** REQUIRED WORK **
Output the whole listing with nothing altered.
=== PROVIDED DATA ===
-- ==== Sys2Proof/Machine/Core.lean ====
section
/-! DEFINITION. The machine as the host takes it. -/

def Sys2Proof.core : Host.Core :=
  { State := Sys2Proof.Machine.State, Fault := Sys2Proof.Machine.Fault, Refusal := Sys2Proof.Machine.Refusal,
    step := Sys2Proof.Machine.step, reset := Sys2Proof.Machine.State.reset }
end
===
** OUTPUT FOR THIS EXERCISE **
-- ==== Sys2Proof/Machine/Core.lean ====
section
/-! DEFINITION. The machine as the host takes it. -/

def Sys2Proof.core : Host.Core :=
  { State := Sys2Proof.Machine.State, Fault := Sys2Proof.Machine.Fault, Refusal := Sys2Proof.Machine.Refusal,
    step := Sys2Proof.Machine.step, reset := Sys2Proof.Machine.State.reset }
end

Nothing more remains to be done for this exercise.